Where a line below holds the string "Obligations", copy that line.

(Records from a dataset)
===

-- ==== Sys2Proof/Machine/Dispatch.lean ====
section
/-! DEFINITION. The dispatch: one arm per command, each a direct call of its meaning. -/

namespace Sys2Proof.Machine

open Sys2Proof
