/-! ### Management (14_control_interface.md) -/

/-- The telemetry ring (R373) and the MCTP endpoint (R371, R396, R425, R440): a due record is written to its slot and kept; the endpoint answers each
command with what it names, from the start of hub firmware and not before. -/
def Obligations.TelemetryAndEndpoint : Prop :=
  (∀ (s : State) (dt : Nat), s.pkg.telDue = true →
    ∃ t, exec (.telemetryRecord dt) s = .next t ∧ t.pkg.mctp.telemetry = (s.pkg.pass dt).telRecord ∧ t.pkg.rd PKG_TEL_SEQ = (s.pkg.rd PKG_TEL_SEQ + 1) % 2 ^ 64
      ∧ (s.pkg.rangeOk (bitsOf (s.pkg.rd PKG_TEL_BASE) 12 36 * 4096 + 256 * (s.pkg.rd PKG_TEL_SEQ % 2 ^ s.pkg.get PKG_TEL_CFG_DEPTH_LOG2)) 256 = true →
          t.pkg.mem = storeBytes s.pkg.mem (bitsOf (s.pkg.rd PKG_TEL_BASE) 12 36 * 4096 + 256 * (s.pkg.rd PKG_TEL_SEQ % 2 ^ s.pkg.get PKG_TEL_CFG_DEPTH_LOG2))
            (s.pkg.pass dt).telRecord))
  ∧ (∀ (s : State) (dt : Nat), s.pkg.telDue = false → exec (.telemetryRecord dt) s = .next { s with pkg := s.pkg.pass dt })
  ∧ (∀ p : Package, p.telRecord.length = 256)
  ∧ (∀ (s : State) (dt eid : Nat), s.pkg.mctpUp = true → 0 < eid → eid < 255 →
    ∃ t, exec (.setEndpointId dt eid) s = .next t ∧ t.pkg.get PKG_MCTP_STATUS_EID = eid ∧ t.pkg.has PKG_MCTP_STATUS_ASSIGNED = true
      ∧ t.pkg.mctp.responses = s.pkg.mctp.responses ++ [mctpMsg MCTP_CONTROL MC_SET_EID (leBytes 1 0 ++ (leBytes 1 0 ++ leBytes 1 eid ++ leBytes 1 0))])
  ∧ (∀ (s : State) (dt : Nat), s.pkg.mctpUp = true →
    exec (.getEndpointId dt) s = .next { s with pkg := (s.pkg.pass dt).control MC_GET_EID (leBytes 1 (s.pkg.get PKG_MCTP_STATUS_EID) ++ leBytes 2 0) }
    ∧ exec (.getEndpointUuid dt) s = .next { s with pkg := (s.pkg.pass dt).control MC_GET_UUID (beBytes 16 (Config.uuid s.pkg.serial).toNat) }
    ∧ exec (.getMctpVersionSupport dt) s = .next { s with pkg := (s.pkg.pass dt).control MC_GET_VERSION (leBytes 1 1 ++ beBytes 4 Config.mctpVersions.toNat) }
    ∧ exec (.getMessageTypeSupport dt) s
        = .next { s with pkg := (s.pkg.pass dt).control MC_GET_TYPES (leBytes 1 2 ++ leBytes 1 MCTP_CONTROL ++ leBytes 1 MCTP_NALTO) }
    ∧ exec (.getVendorDefinedMsgSupport dt) s
        = .next { s with pkg := (s.pkg.pass dt).control MC_GET_VENDOR (leBytes 1 0xFF ++ leBytes 1 1 ++ beBytes 4 Config.iana.toNat) }
    ∧ exec (.getIdentity dt) s = .next { s with pkg := ((s.pkg.pass dt).nalto NC_IDENTITY
        (leBytes 8 s.pkg.serial ++ leBytes 8 s.pkg.variantWord ++ leBytes 8 s.pkg.fittedWord)) }
    ∧ (∀ d first count, (d = 8 ∨ s.pkg.dieOn d = true) → exec (.readErrlog dt d first count) s = .next { s with pkg := ((s.pkg.pass dt).nalto NC_ERRLOG
        ((List.range (min count 31)).flatMap (fun i => s.pkg.errSlot d (first + i)))) }))
  ∧ (∀ (s : State) (dt : Nat), s.pkg.mctpFull = true →
    exec (.getTelemetry dt) s = .next { s with pkg := (s.pkg.pass dt).nalto NC_TELEMETRY s.pkg.mctp.telemetry }
    ∧ (∀ body, exec (.getMeasurements dt none body) s = .next { s with pkg := (((s.pkg.pass dt).reportRequest REQ_I3C body).2.nalto NC_MEASUREMENTS
        ((s.pkg.pass dt).reportRequest REQ_I3C body).1) })
    ∧ (∀ l : List Nat, l.length ≤ 16 → l.all s.pkg.readable = true → exec (.readReg dt l) s = .next { s with pkg := ((s.pkg.pass dt).nalto NC_READ_REG
        (l.flatMap (fun a => leBytes 8 ((s.pkg.pass dt).readReg a)))) })
    ∧ (∀ l : List Nat, (16 < l.length ∨ ∃ a ∈ l, pageAt a = some .sec) →
        exec (.readReg dt l) s = .next { s with pkg := (s.pkg.pass dt).nalto NC_READ_REG [] }))
  ∧ (∀ (s : State) (dt : Nat), s.pkg.mctpUp = false →
    exec (.getIdentity dt) s = .next { s with pkg := s.pkg.pass dt } ∧ exec (.getEndpointId dt) s = .next { s with pkg := s.pkg.pass dt })

/-! ### Faults and the error log (15_faults_and_recovery.md) -/

/-- Core faults (R378 to R387): a failing core is replaced by the next spare, or its cluster retires; corrected errors count; an uncorrected one in
cluster SRAM poisons its line, in a command list only a report remains; the repair ends the refill; a queued fault is served in its turn. -/
def Obligations.CoreFaultsServed : Prop :=
  (∀ (s : State) (dt c k spare : Nat), s.pkg.canFail c k = true → (s.pkg.clu c).refill = none → (s.pkg.pass dt).spareOf c = some spare →
    exec (.lockstepMismatch dt c k) s = .next { s with pkg := (s.pkg.pass dt).startRefill c k spare 0 (s.pkg.clock + dt) false }
    ∧ exec (.coreEccError dt c k true) s = .next { s with pkg := (s.pkg.pass dt).startRefill c k spare 2 (s.pkg.clock + dt) false }
    ∧ (((s.pkg.pass dt).ctx c k).isSome = true → ((s.pkg.pass dt).core c k).stopped = false →
        exec (.watchdogExpiry dt c k) s = .next { s with pkg := (s.pkg.pass dt).startRefill c k spare 1 (s.pkg.clock + dt) false }))
  ∧ (∀ (s : State) (dt c k : Nat), s.pkg.canFail c k = true → (s.pkg.clu c).refill = none → (s.pkg.pass dt).spareOf c = none →
    exec (.lockstepMismatch dt c k) s = .next { s with pkg := (s.pkg.pass dt).retireCluster c k (((s.pkg.pass dt).posOf c k).getD 0) 0 false })
  ∧ (∀ (p : Package) (c k spare cause at' : Nat) (compound : Bool), c < 576 →
      (p.startRefill c k spare cause at' compound).get (CLU_STATUS_STATE c) = 1
      ∧ (p.startRefill c k spare cause at' compound).rd (CLU_CORE_RETIRES c) = (p.rd (CLU_CORE_RETIRES c) + 1) % 2 ^ 64
      ∧ ((p.startRefill c k spare cause at' compound).clu c).refill
          = some { core := k, spare := spare, position := (p.posOf c k).getD 0, cause := cause, startAt := at', compound := compound }
      ∧ bitAt ((p.startRefill c k spare cause at' compound).rd (IRQ_STATUS (.clu c))) EV_CLU_CORE_RETIRED = true)
  ∧ (∀ (s : State) (dt c k : Nat), c < 576 → s.pkg.canFail c k = true →
    ∃ t, exec (.coreEccError dt c k false) s = .next t ∧ t.pkg.rd (CLU_ECC_CORR c) = (s.pkg.rd (CLU_ECC_CORR c) + 1) % 2 ^ 64
      ∧ t.pkg.cores = s.pkg.cores ∧ t.pkg.mem = s.pkg.mem)
  ∧ (∀ (s : State) (dt c line : Nat) (inList : Bool), c < 576 → s.pkg.dieActive (c / 72) = true → s.pkg.dieFenced (c / 72) = false →
      s.pkg.get (CLU_STATUS_STATE c) ≠ 2 →
    ∃ t u, exec (.clusterEccError dt c line false inList) s = .next t ∧ t.pkg.rd (CLU_ECC_CORR c) = (s.pkg.rd (CLU_ECC_CORR c) + 1) % 2 ^ 64
      ∧ t.pkg.clus = s.pkg.clus ∧ exec (.clusterEccError dt c line true inList) s = .next u
      ∧ (inList = true → u.pkg.clus = s.pkg.clus) ∧ (inList = false → line % (CLU_BYTES / 64) ∈ (u.pkg.clu c).poison))
  ∧ (∀ (s : State) (dt c : Nat) (r : Refill), c < 576 → (s.pkg.clu c).refill = some r → (s.pkg.core c r.spare).point.layerPos = 0 →
    ∃ t, exec (.coreRepairDone dt c) s = .next t ∧ (t.pkg.clu c).refill = none ∧ t.pkg.get (CLU_STATUS_STATE c) = 0
      ∧ t.pkg.rd (CLU_LAST c) = cluLast r.core r.spare r.position r.cause r.compound false ((s.pkg.clock + dt - r.startAt) / Config.usUnits) % 2 ^ 64)
  ∧ (∀ (s : State) (dt c k cause at' : Nat) (rest : List (Nat × Nat × Nat)), (s.pkg.clu c).refill = none → (s.pkg.clu c).queued = (k, cause, at') :: rest →
    exec (.queuedFaultServe dt c) s = .next { s with pkg :=
      ((((s.pkg.pass dt).modClu c (fun x => { x with queued := rest })).showQueued c).serveFault c k cause at' true) })

/-- The hub die and the error logs (R393 to R397): a FATAL report of the hub die stops the package; a head between the head and the tail frees
the entries before it, one beyond the tail is ignored; the fatal slots are freed only while FATAL is clear; an injected report is one of block ERR,
of class FATAL only in TEST. -/
def Obligations.ErrorLogs : Prop :=
  (∀ (s : State) (dt cause : Nat),
    ∃ t, exec (.hubFatal dt cause) s = .next t ∧ t.pkg.fatal = true ∧ bitAt (t.pkg.rd (IRQ_STATUS (.err 8))) EV_ERR_FATAL = true
      ∧ bitAt (t.pkg.rd (ERR_SUMMARY (.err 8))) 2 = true ∧ t.pkg.mem = s.pkg.mem)
  ∧ (∀ (s : State) (d v : Nat), d ≤ 8 → s.pkg.errReach d = true →
      (v % 2 ^ 16 + 2 ^ 16 - s.pkg.rd (ERR_LOG_HEAD d)) % 2 ^ 16 ≤ s.pkg.errUsed d →
    ∃ t, exec (.errLogHeadWrite d v) s = .next t ∧ t.pkg.rd (ERR_LOG_HEAD d) = v % 2 ^ 16 ∧ t.pkg.rd (ERR_LOG_TAIL d) = s.pkg.rd (ERR_LOG_TAIL d)
      ∧ ∀ i, i < (v % 2 ^ 16 + 2 ^ 16 - s.pkg.rd (ERR_LOG_HEAD d)) % 2 ^ 16 →
          mapFind (t.pkg.errLog d).slots ((s.pkg.rd (ERR_LOG_HEAD d) + i) % 2 ^ 16 % 1008) = none)
  ∧ (∀ (s : State) (d v : Nat), s.pkg.errUsed d < (v % 2 ^ 16 + 2 ^ 16 - s.pkg.rd (ERR_LOG_HEAD d)) % 2 ^ 16 →
    exec (.errLogHeadWrite d v) s = .next s)
  ∧ (∀ (s : State) (d : Nat), d ≤ 8 → s.pkg.errReach d = true → s.pkg.has (ERR_STATUS_FATAL d) = false →
    ∃ t, exec (.errFatalClear d) s = .next t ∧ (t.pkg.errLog d).fatalUsed = 0 ∧ t.pkg.get (ERR_STATUS_FATAL_USED d) = 0
      ∧ ∀ e ∈ (t.pkg.errLog d).slots, e.1 < 1008)
  ∧ (∀ (s : State) (d : Nat), s.pkg.has (ERR_STATUS_FATAL d) = true → exec (.errFatalClear d) s = .next s)
  ∧ (∀ (s : State) (d v : Nat), s.pkg.errReach d = true → v % 4 < 2 → exec (.errInject d v) s
      = .next { s with pkg := s.pkg.report (.err d) d (v % 4) (bitsOf v 16 16) s.pkg.beatNo 0 false false })
  ∧ (∀ (s : State) (d v : Nat), v % 4 = 2 → s.pkg.get PWR_STATUS_LC_STATE ≠ LC_TEST → exec (.errInject d v) s = .next s)
  ∧ (∀ (s : State) (d v : Nat), s.pkg.errReach d = true → v % 4 = 2 → s.pkg.get PWR_STATUS_LC_STATE = LC_TEST → exec (.errInject d v) s
      = .next { s with pkg := s.pkg.reportFatal (.err d) d (bitsOf v 16 16) s.pkg.beatNo 0 })
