-- ==== Sys2Proof/Laws/State.lean ====
section
/-! SUPPORT. The fields of the package after each named update: one lemma a field and update, true by unfolding. -/

namespace Sys2Proof.Machine

open Sys2Proof
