theorem Package.still_setCore (p : Package) (c k : Nat) (x : Core) (h : (p.core c k).quiet = true → x.quiet = true) : p.Still (p.setCore c k x) := by
  intro c' k' hq
  unfold Package.setCore Package.core at *
  rw [mapGet_mapSet]
  split
  · next e => rw [← e] at hq; exact h hq
  · exact hq

theorem Package.still_modCore (p : Package) (c k : Nat) (f : Core → Core) (h : ∀ co, co.quiet = true → (f co).quiet = true) : p.Still (p.modCore c k f) :=
  p.still_setCore c k _ (h _)

theorem Package.still_each {α : Type} (p : Package) (l : List α) (f : Package → α → Package) (h : ∀ (q : Package) e, q.Still (f q e)) : p.Still (p.each l f) :=
  Package.each_keeps (fun q => p.Still q) f (fun q e hq => hq.trans (h q e)) p l (Package.Still.refl p)

theorem Package.still_addStats (p : Package) (a b : Nat) (st : Stats) : p.Still (p.addStats a b st) := Package.still_of_cores rfl
theorem Package.still_bump64 (p : Package) (a n : Nat) : p.Still (p.bump64 a n) := Package.still_of_cores rfl

theorem Package.still_releaseStats (p : Package) (c k : Nat) : p.Still (p.releaseStats c k) :=
  (p.still_each _ _ (fun q _ => q.still_addStats _ _ _)).trans (Package.still_modCore _ _ _ _ (fun _ h => h))

theorem Package.still_passPoint (p : Package) (c k : Nat) : p.Still (p.passPoint c k) :=
  (p.still_releaseStats c k).trans (Package.still_modCore _ _ _ _ (fun _ h => h))

theorem Package.still_complete (p : Package) (c k : Nat) (h : Held) : p.Still (p.complete c k h) := by
  have a : p.Still (p.modCore c k (fun co => co.giveToken (signalOf h.word))) :=
    p.still_modCore _ _ _ (fun co hq => by unfold Core.giveToken; split <;> exact hq)
  unfold Package.complete
  dsimp only
  split
  · refine a.trans ?_
    unfold Package.syncPoint
    split
    · exact Package.still_bump64 _ _ _
    · exact Package.still_passPoint _ _ _
  · exact a

/-- What a core that takes a word at once is while the word's command runs: quiet. -/
theorem CoreTakes.quiet_taken {p : Package} {c k : Nat} {x : Ctx} {w : CmdWord} (h : CoreTakes p c k x w) : ((p.taken c k w).core c k).quiet = true := by
  have hq := h.quiet
  obtain ⟨pt, hpt, -⟩ := Package.watchPoint_core (p.setCore c k
    { p.core c k with left := (p.core c k).left - 1, since := (p.core c k).since ++ [w], behind := (p.core c k).behind ++ [w] }) c k
  rw [Package.core_setCore] at hpt
  have hac : (p.accept c k w).core c k = _ := hpt
  unfold Package.taken
  rw [Package.core_modCore, hac]
  simp only [Core.quiet, Bool.and_eq_true, List.isEmpty_iff, Option.isNone_iff_eq_none] at hq
  obtain ⟨⟨⟨⟨⟨h1, h2⟩, h3⟩, h4⟩, h5⟩, h6⟩ := hq
  unfold Core.takeToken
  split <;> simp [Core.quiet, Core.withPoint, Core.setToken, h1, h2, h3, h4, h5]

/-- A row of the opcode table runs as stated when its command ends with what `f` gives and leaves quiet cores quiet. -/
theorem commandRuns_of {op : Nat} {i : Nat → Nat → Nat → CmdWord → Instr} {ok : Package → Nat → Nat → Ctx → Held → Prop}
    {f : Package → Nat → Nat → Ctx → Held → Package} (he : ∀ dt c k w s, exec (i dt c k w) s = onPkg (issue op dt c k w) s) (hop : op < 256)
    (hd : opcodeDefined op = true)
    (hr : ∀ p c k x h, opcodeOf h.word = op → ok p c k x h → runCommand p c k x h = .done (f p c k x h))
    (hq : ∀ p c k x h, ok p c k x h → p.Still (f p c k x h)) : CommandRuns op i ok f := by
  intro s dt c k x w ht hok
  have hw : opcodeOf (withOpcode op w) = op := opcodeOf_withOpcode w hop
  rw [he]
  unfold onPkg
  rw [issue_done ht (by rw [hw]; exact hd) (hr _ _ _ _ _ hw hok)]
  exact Package.still_complete _ _ _ _ _ _ (hq _ _ _ _ _ hok _ _ ht.quiet_taken)
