-- ==== Sys2Proof/Tests/Slice0.lean ====
section
/-! SUPPORT. A concrete state and operands for the hypotheses of each statement, clause by clause, and ill-formed commands that the checks of
WellFormed.lean refuse. -/

namespace Sys2Proof.Tests

set_option Elab.async false

open Sys2Proof Sys2Proof.Machine
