-- ==== Sys2Proof/Machine/HostSyntax.lean ====
section
/-! DEFINITION. The host's program syntax (30_encoding.md R117), as abstract syntax. The host is the second agent
of 00_scope.md R17; its lines are what it does to the engine. -/

namespace Sys2Proof.Machine

/-- The width of a host transaction. 20_memory.md R73 allows `w8` and `w32`; `w16` and `w64` are the other widths
that a host's bus may be able to issue, which the model refuses. -/
inductive Width where
  | w8
  | w16
  | w32
  | w64
deriving DecidableEq, Repr

/-- What one line of a host program does (R117; 45_adapters.md R228). A host register `name` and a label are numbers. -/
inductive HostOp where
  /-- `WR32 off, v` and `WR8 off, v`: HostWrite. `v` is zero-extended to 32 bits (20_memory.md R82). -/
  | wr (width : Width) (off : Offset) (v : Word)
  /-- HostWrite of a host register XORed with `v`, the value the host computes in step 4 of 45_adapters.md R228.
  R117's notation has no such line (log 21). -/
  | wrXor (width : Width) (off : Offset) (name : Nat) (v : Word)
  /-- `RD32 off -> name` and `RD8 off -> name`: HostRead. -/
  | rd (width : Width) (off : Offset) (name : Nat)
  /-- `BNZ name, mask, label`. -/
  | bnz (name : Nat) (mask : Word) (label : Nat)
deriving DecidableEq, Repr

/-- A line of a host program, with the labels that name it (R117: `label:` names the next line). -/
structure HostLine where
  labels : List Nat
  op : HostOp
deriving DecidableEq, Repr

/-- The number of the first line, counted from `k`, that the label names. -/
def labelLine (label : Nat) : Nat → List HostLine → Option Nat
  | _, [] => none
  | k, l :: rest => if label ∈ l.labels then some k else labelLine label (k + 1) rest

/-- A line without a label. -/
def plainLine (op : HostOp) : HostLine := ⟨[], op⟩

end Sys2Proof.Machine
end

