-- ==== Sys2Proof/Machine/Assembler.lean ====
section
/-! DEFINITION. The text of a command (30_encoding.md R116): the assembler and the disassembler. They describe the
notation of the spec's programs, not the hardware (92_eei_decisions.md D14). -/

namespace Sys2Proof.Machine

/-- A letter in upper case; R116: mnemonics are case-insensitive. -/
def upper (c : Char) : Char := if 'a' ≤ c ∧ c ≤ 'z' then Char.ofNat (c.toNat - 32) else c

/-- The value of a digit in a base up to 16. -/
def digitValue (base : Nat) (c : Char) : Option Nat :=
  let v :=
    if '0' ≤ c ∧ c ≤ '9' then c.toNat - '0'.toNat
    else if 'A' ≤ upper c ∧ upper c ≤ 'F' then (upper c).toNat - 'A'.toNat + 10
    else 16
  if v < base then some v else none

/-- The number that digits write after those already read. -/
def readDigits (base : Nat) : Nat → List Char → Option Nat
  | n, [] => some n
  | n, c :: rest =>
    match digitValue base c with
    | some v => readDigits base (base * n + v) rest
    | none => none

/-- A number in decimal, or after `0x` in hexadecimal (R116). -/
def readNumber : List Char → Option Nat
  | [] => none
  | ['0', 'x'] => none
  | '0' :: 'x' :: digits => readDigits 16 0 digits
  | digits => readDigits 10 0 digits

/-- The command that a line of text writes (R116). LEN must be in 0..65535. DESIGN CHOICE: one space before `#`
(log 16). -/
def assemble (text : List Char) : Option Instr :=
  let t := text.map upper
  if t = ['N', 'O', 'P'] then some .nop
  else if t = ['D', 'I', 'F', 'F', 'U', 'S', 'E'] then some .diffuse
  else if t = ['C', 'I', 'P', 'H', 'E', 'R'] then some .cipher
  else if t.take 9 = ['S', 'T', 'R', 'E', 'T', 'C', 'H', ' ', '#'] then
    match readNumber (text.drop 9) with
    | some n => if n ≤ 65535 then some (.stretch n) else none
    | none => none
  else none

/-- The character of a hexadecimal digit, in capitals. -/
def hexDigit (v : Nat) : Char := if v < 10 then Char.ofNat (48 + v) else Char.ofNat (55 + v)

/-- The `k` low hexadecimal digits of a number, the highest first. -/
def hexDigits : Nat → Nat → List Char
  | 0, _ => []
  | k + 1, n => hexDigits k (n / 16) ++ [hexDigit (n % 16)]

/-- The decimal digits of a number below `10 ^ k`, without leading zeros but for 0 itself. -/
def decDigits : Nat → Nat → List Char
  | 0, _ => []
  | k + 1, n => (if n / 10 = 0 then [] else decDigits k (n / 10)) ++ [hexDigit (n % 10)]

/-- The text of a command word (R116); an ILLEGAL word prints as `.word 0xXXXXXXXX`. -/
def disassemble (w : Word) : List Char :=
  match decode w with
  | .ok .nop => ['N', 'O', 'P']
  | .ok (.stretch len) => ['S', 'T', 'R', 'E', 'T', 'C', 'H', ' ', '#'] ++ decDigits 5 len
  | .ok .diffuse => ['D', 'I', 'F', 'F', 'U', 'S', 'E']
  | .ok .cipher => ['C', 'I', 'P', 'H', 'E', 'R']
  | .error _ => ['.', 'w', 'o', 'r', 'd', ' ', '0', 'x'] ++ hexDigits 8 w.toNat

end Sys2Proof.Machine
end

===

**REPLY**
def Obligations.TelemetryAndEndpoint : Prop :=
def Obligations.CoreFaultsServed : Prop :=
def Obligations.ErrorLogs : Prop :=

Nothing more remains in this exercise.